Erythropoietin was originally identified on the basis of its role in erythropoiesis. Clinical trials demonstrated the safety and efficacy of recombinant human erythropoietin in the prevention and treatment of anemia of prematurity.6,7 In addition, erythropoietin may mediate an adaptive tissue response to stress and may mediate tissue protection.8 Erythropoietin and its receptors were upregulated after brain injury, and the levels of erythropoietin in cerebrospinal fluid (CSF) were correlated positively with outcomes.9 Systemically administered erythropoietin was neuroprotective in neonatal brain injury models.10–13 To date, there are no reports evaluating possible effects of erythropoietin on neonatal HIE. A clinical study using recombinant human erythropoietin to prevent anemia of prematurity found that elevated serum erythropoietin concentrations were correlated with higher Mental Developmental Index (MDI) scores.14 Furthermore, a placebo-controlled trial in adult patients after stroke, using a dose of 33000 U per injection (450 U/kg of body weight), showed beneficial results.15 However, erythropoietin doses used in animal neuroprotection studies (1000–30000 U/kg) are invariably much higher than the doses for anemia treatment (250–500 U/kg) and are not considered suitable for human neonates because of potential side effects.16 Because of the lack of reports on the safety of higher doses of erythropoietin in neonates, a low-dose regimen was chosen. The aim of this study was to investigate whether systemic administration of low doses (300–500 U/kg) of recombinant human erythropoietin could improve neurodevelopmental outcomes at 18 months for infants with moderate or severe HIE.

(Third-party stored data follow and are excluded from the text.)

-- ==== Sys2Proof/Certificates/Slice0/Obligations.lean ====
section
/-! DEFINITION. The statements for the provers, in the order of the spec's files. A statement about an instruction's
result is an equation `exec … = .next …` over every state and operand it names, so it is the instruction's frame too:
`s.answer d` and `s.raise st` change the outbox only (`ResponsesCarryStatusAndData`). -/

open Sys2Proof Sys2Proof.Machine

/-! ## Encoding (30_encoding.md) -/

/-- Decoding an encoded command gives it back, from the word and from its transported bytes: no operand bit is lost. -/
def Obligations.EveryCommandRoundTripsThroughItsWord : Prop :=
  ∀ i : Instr, decode (encode i) = .ok i ∧ decodeBytes (bytesOfWord (encode i)) = .ok i

/-- A legal word is the encoding of the command it decodes to: no two words are one command. -/
def Obligations.EveryLegalWordIsTheEncodingOfItsCommand : Prop :=
  ∀ (w : Word) (i : Instr), decode w = .ok i → encode i = w

/-- R86: a word is a command exactly when some row of the opcode table matches, at most one does, and an illegal one
changes no state and is answered `IllegalCommand`, data zero, on whatever port it arrives. -/
def Obligations.IllegalWordsAreRefusedOnEveryPort : Prop :=
  (∀ w : Word, (∃ i, decode w = .ok i) ↔ ∃ r ∈ opcodeTable, w &&& r.mask = r.pattern) ∧
  (∀ w : Word, ∀ r₁ ∈ opcodeTable, ∀ r₂ ∈ opcodeTable,
    w &&& r₁.mask = r₁.pattern → w &&& r₂.mask = r₂.pattern → r₁ = r₂) ∧
  (∀ (s : State) (c : Command) (rest : List Command), s.inbox = c :: rest →
    (∀ r ∈ opcodeTable, c.word &&& r.mask ≠ r.pattern) →
    step s = .next { s with
      port := c.port, inbox := rest, outbox := s.outbox ++ [⟨c.port, .illegalCommand, 0⟩] })

/-- Words the spec writes out, one of each family at least, decode to the commands it says. -/
def Obligations.WordsOfTheSpecDecode : Prop :=
  decode 0x01000000FF = .ok (.lfrom8 255) ∧ decode 0x03000F4240 = .ok (.lfrom32 1000000) ∧
  decode 0x040000032C = .ok (.lto16 812) ∧ decode 0x100200032C = .ok (.lmul 812 512) ∧
  decode 0x160003032C = .ok (.lshl 812 3) ∧ decode 0x2010105760 = .ok (.qpush 22368 1 true false) ∧
  decode 0x2410100000 = .ok (.qack 1 true) ∧ decode 0x31FFFFFFFB = .ok (.pacc (-5)) ∧
  decode 0x3400000003 = .ok (.pkeep true true) ∧ decode 0x4000000001 = .ok (.rrun true) ∧
  decode 0x42FFFFFFF9 = .ok (.rmove (-7)) ∧ decode 0x4700000000 = .ok .rcomp

/-- R15, R81, R220: answering and raising append one response on the command's port and change nothing else; the response
word is the status number over the data; the numbers of the nine statuses. -/
def Obligations.ResponsesCarryStatusAndData : Prop :=
  (∀ (s : State) (d : BitVec 32) (st : Status),
    s.answer d = { s with outbox := s.outbox ++ [⟨s.port, .ok, d⟩] } ∧
    s.raise st = { s with outbox := s.outbox ++ [⟨s.port, st, 0⟩] }) ∧
  (∀ r : Response, r.word.extractLsb' 32 8 = r.status.code ∧ r.word.extractLsb' 0 32 = r.data) ∧
  ([Status.ok, .invalidAcceleration, .missingAcceleration, .missingSpeedLimit, .queueFull, .ticksOutOfRange,
      .stepsOutOfRange, .illegalCommand, .portViolation].map Status.code = [0, 1, 2, 3, 4, 5, 6, 7, 8])

/-! ## The step (20_memory.md, 60_exceptions.md) -/

/-- A presented word that decodes to a command runs it, on the port it arrived on, taken from the inbox; with no
command presented (the model's choice, log entry 4) nothing changes. -/
def Obligations.StepRunsTheDecodedCommand : Prop :=
  (∀ (s : State) (c : Command) (rest : List Command) (i : Instr), s.inbox = c :: rest → decode c.word = .ok i →
    step s = exec i { s with port := c.port, inbox := rest }) ∧
  (∀ s : State, s.inbox = [] → step s = .next s)

/-- Every command in every state is answered once, on its port; a refused one leaves the whole unit as it was. (The
inbox and the outbox are the model's own: log entries 3 and 5.) -/
def Obligations.EveryCommandIsAnsweredOnce : Prop :=
  ∀ (s : State) (c : Command) (rest : List Command), s.inbox = c :: rest →
    ∃ (t : State) (st : Status) (d : BitVec 32), step s = .next t ∧
      t.inbox = rest ∧ t.cfg = s.cfg ∧ t.outbox = s.outbox ++ [⟨c.port, st, d⟩] ∧
      (st ≠ .ok → d = 0 ∧ SameUnit s t)

/-- As many steps as commands are presented answer them all, in order and each on its port: nothing blocks. (The inbox
and the outbox are the model's own: log entries 3 and 5.) -/
def Obligations.PresentedCommandsAreAllAnsweredInOrder : Prop :=
  ∀ s : State, ∃ (t : State) (rs : List Response), Sys2Proof.core.run s.inbox.length s = .next t ∧
    t.inbox = [] ∧ t.cfg = s.cfg ∧ t.outbox = s.outbox ++ rs ∧ rs.map (·.port) = s.inbox.map (·.port)

/-- R221, R224: which status a command is answered with, in the order of testing, and that a status other than `OK`
is the whole effect. The premises are the index ranges of R39. -/
def Obligations.StatusesFollowTheTable : Prop :=
  ∀ (s : State) (c : Command) (rest : List Command), s.inbox = c :: rest →
    s.cq.readIdx ≤ s.cfg.queueLen → s.cq.writeIdx ≤ s.cfg.queueLen →
    ∃ (t : State) (d : BitVec 32), step s = .next t ∧
      t.outbox = s.outbox ++ [⟨c.port, expectedStatus c s, d⟩] ∧
      (expectedStatus c s ≠ .ok →
        t = { s with port := c.port, inbox := rest, outbox := s.outbox ++ [⟨c.port, expectedStatus c s, 0⟩] })

/-- R232: a legal command on a port that is not marked for it changes no state and is answered `PortViolation`, data
zero; on a port that is, it is never answered so. -/
def Obligations.PortPermissionTable : Prop :=
  ∀ (i : Instr) (s : State),
    (s.port ∉ portsOfOpcode i.opcode.toNat →
      exec i s = .next { s with outbox := s.outbox ++ [⟨s.port, .portViolation, 0⟩] }) ∧
    (s.port ∈ portsOfOpcode i.opcode.toNat →
      ∃ (t : State) (st : Status) (d : BitVec 32),
        exec i s = .next t ∧ t.outbox = s.outbox ++ [⟨s.port, st, d⟩] ∧ st ≠ .portViolation)

/-- What a command on each port may write (R28 to R39, R231): the emitter moves `read_idx` and the two counters; the
real-time side never writes the staged configuration, `read_idx` or `live_pos`; the application never writes `ro`, `rw`
or the queue but by `INIT`. -/
def Obligations.EachPortWritesOnlyWhatItOwns : Prop :=
  ∀ (i : Instr) (s t : State), exec i s = .next t →
    (s.port = .emit → t.p = s.p ∧ t.ro = s.ro ∧ t.rw = s.rw ∧ t.req = s.req ∧
      t.cq.slot = s.cq.slot ∧ t.cq.writeIdx = s.cq.writeIdx) ∧
    (s.port = .rt → t.p.snapshot = s.p.snapshot ∧ t.cq.readIdx = s.cq.readIdx ∧ t.cq.livePos = s.cq.livePos) ∧
    (s.port = .app → i ≠ .init → t.ro = s.ro ∧ t.rw = s.rw ∧ t.cq = s.cq)

/-- The writers of each register, by the "written by" columns of R28, R30, R31, R36 and R39. The staged flag `dirty` is
written by every command that writes another field of `p`, and by `PUB`. -/
def Obligations.EachRegisterHasItsWriters : Prop :=
  ∀ (i : Instr) (s t : State), exec i s = .next t →
    t.cfg = s.cfg ∧ t.port = s.port ∧ t.inbox = s.inbox ∧
    (t.ro ≠ s.ro → i = .pub ∨ i = .init) ∧
    (t.rw ≠ s.rw → i = .rcomp ∨ i = .pub ∨ i = .init) ∧
    (i = .pub → t.rw = { s.rw with reload := t.rw.reload }) ∧
    (t.req ≠ s.req → i = .rstop ∨ i = .ristop ∨ i = .rcomp ∨ i = .init) ∧
    (t.cq.slot ≠ s.cq.slot → ∃ a b c d, i = .qpush a b c d) ∧
    (t.cq.writeIdx ≠ s.cq.writeIdx → i = .init ∨ ∃ a b c d, i = .qpush a b c d) ∧
    (t.cq.readIdx ≠ s.cq.readIdx → i = .qpop ∨ i = .init) ∧
    (t.cq.livePos ≠ s.cq.livePos → i = .init ∨ ∃ a b, i = .qack a b) ∧
    (t.cq.netDisp ≠ s.cq.netDisp → i = .init ∨ (∃ a b, i = .qack a b) ∨ ∃ a b c d, i = .qpush a b c d) ∧
    (t.p.target ≠ s.p.target →
      i = .init ∨ (∃ x, i = .ptgt x) ∨ (∃ x, i = .rmovt x) ∨ (∃ d, i = .rmove d) ∨ ∃ d, i = .radv d) ∧
    (t.p.accel ≠ s.p.accel → i = .init ∨ ∃ x, i = .pacc x) ∧
    (t.p.speed ≠ s.p.speed → i = .init ∨ ∃ x, i = .pspd x) ∧
    (t.p.keep ≠ s.p.keep →
      i = .init ∨ (∃ f d, i = .pkeep f d) ∨ (∃ d, i = .rrun d) ∨ (∃ x, i = .rmovt x) ∨ ∃ d, i = .rmove d) ∧
    (t.p.keepDir ≠ s.p.keepDir → i = .init ∨ (∃ f d, i = .pkeep f d) ∨ ∃ d, i = .rrun d) ∧
    (t.p.dirty ≠ s.p.dirty →
      i = .init ∨ i = .pub ∨ (∃ x, i = .pacc x) ∨ (∃ x, i = .pspd x) ∨ (∃ x, i = .ptgt x) ∨
      (∃ f d, i = .pkeep f d) ∨ (∃ d, i = .rrun d) ∨ (∃ x, i = .rmovt x) ∨ (∃ d, i = .rmove d) ∨
      ∃ d, i = .radv d) ∧
    (t.p.apply ≠ s.p.apply →
      i = .init ∨ i = .pub ∨ (∃ d, i = .rrun d) ∨ (∃ x, i = .rmovt x) ∨ (∃ d, i = .rmove d) ∨ ∃ d, i = .radv d)

/-- R70(b), R168(f): the sequencer reads neither the staged configuration nor the queue. Two states that differ only
there, whatever `p` and `cq` are put in, go on to two states that differ only there, with the same response. -/
def Obligations.SequencerReadsNeitherStagingNorQueue : Prop :=
  ∀ (s t : State) (p : Params) (q : Queue), exec .rcomp s = .next t →
    exec .rcomp { s with p := p, cq := q } = .next { t with p := p, cq := q }

/-! ## LAU conversions (40_log_convert.md) -/

/-- R100, R110 to R112: the three forward conversions, on any port. -/
def Obligations.ForwardConversionsAnswerTheCode : Prop :=
  ∀ s : State,
    (∀ x : BitVec 8, decode (0x01#8 ++ 0#24 ++ x) = .ok (.lfrom8 x) ∧
      ∃ d, exec (.lfrom8 x) s = .next (s.answer d) ∧ IsForwardCode s.cfg x.toNat d) ∧
    (∀ x : BitVec 16, decode (0x02#8 ++ 0#16 ++ x) = .ok (.lfrom16 x) ∧
      ∃ d, exec (.lfrom16 x) s = .next (s.answer d) ∧ IsForwardCode s.cfg x.toNat d) ∧
    (∀ x : BitVec 32, decode (0x03#8 ++ x) = .ok (.lfrom32 x) ∧
      ∃ d, exec (.lfrom32 x) s = .next (s.answer d) ∧ IsForwardCode s.cfg x.toNat d)

/-- R104, R113, R114: the two inverse conversions, on any port, saturating and rounding half up. -/
def Obligations.InverseConversionsAnswerTheInteger : Prop :=
  ∀ (s : State) (v : LogValue),
    decode (0x04#8 ++ 0#16 ++ v) = .ok (.lto16 v) ∧ decode (0x05#8 ++ 0#16 ++ v) = .ok (.lto32 v) ∧
    (∃ d, exec (.lto16 v) s = .next (s.answer d) ∧ IsInverseValue s.cfg 16 v d) ∧
    (∃ d, exec (.lto32 v) s = .next (s.answer d) ∧ IsInverseValue s.cfg 32 v d)

/-- R101 (a) to (f), for every admissible configuration. -/
def Obligations.ForwardTransformProperties : Prop :=
  ∀ c : Config, c.wf = true →
    (∀ x : U32, fromU32 c x = Config.logInvalid ↔ x = 0) ∧
    fromU32 c 1 = 0 ∧
    (∀ n : Nat, n ≤ 31 → (fromU32 c (BitVec.ofNat 32 (2 ^ n))).toInt = 512 * (n : Int)) ∧
    (∀ x : U32, x ≠ 0 → 0 ≤ (fromU32 c x).toInt ∧ (fromU32 c x).toInt ≤ 16383) ∧
    (∀ x y : U32, x.toNat < y.toNat → (fromU32 c x).toInt ≤ (fromU32 c y).toInt) ∧
    (∀ x y : U32, 1 ≤ x.toNat → x.toNat < y.toNat → y.toNat ≤ 511 → (fromU32 c x).toInt < (fromU32 c y).toInt) ∧
    (∀ x y : U32, x ≠ 0 → y ≠ 0 → Nat.log2 x.toNat = Nat.log2 y.toNat →
      x.toNat * 256 / 2 ^ Nat.log2 x.toNat % 256 = y.toNat * 256 / 2 ^ Nat.log2 y.toNat % 256 →
      fromU32 c x = fromU32 c y) ∧
    {v : LogValue | ∃ x : U32, x ≠ 0 ∧ fromU32 c x = v}.ncard ≤ 32 * 256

Between August 2003 and January 2007, infants who were born at >37 weeks of gestation, with body weights of >2500 g, and were admitted to the NICU with clinical evidence of perinatal HIE were screened for eligibility (Fig 1). The sample size was determined on the basis of the following assumptions: 60% of the patients would suffer from moderate asphyxia and 40% from severe asphyxia, and 60% of the patients with moderate asphyxia and 90% with severe asphyxia in the control group would be dead or disabled after 18 months. If the relative risk would be reduced 40% in the moderate asphyxia group and 10% in the severe asphyxia group with erythropoietin treatment, then 65 patients would need to be recruited in each group for a significance level of 5%, with 80% power and 20% lost to follow-up monitoring. The inclusion criteria were Apgar scores of ≤5 at 5 minutes after birth or continued need for resuscitation (including endotracheal or mask ventilation) at 10 minutes after birth. The severity of encephalopathy (moderate or severe) was assessed by certified examiners according to the criteria described by Sarnat and Sarnat,17 consisting of altered state of consciousness (lethargy, stupor, or coma) and ≥1 of hypotonia, abnormal reflexes (including oculomotor or pupillary abnormalities), absent or weak sucking, or clinical seizures. Exclusion criteria were major congenital abnormalities, head trauma or skull fracture causing intracranial hemorrhage, body temperature of <34°C, financial problems of the parents, lack of permanent address, and postnatal age of >48 hours. Written informed consent was obtained from ≥1 of the parents for all patients assigned randomly to erythropoietin treatment. This study was conducted in 2 neonatal centers in Zhengzhou, China, and was approved by the local ethics committee in accordance with the Helsinki Declaration.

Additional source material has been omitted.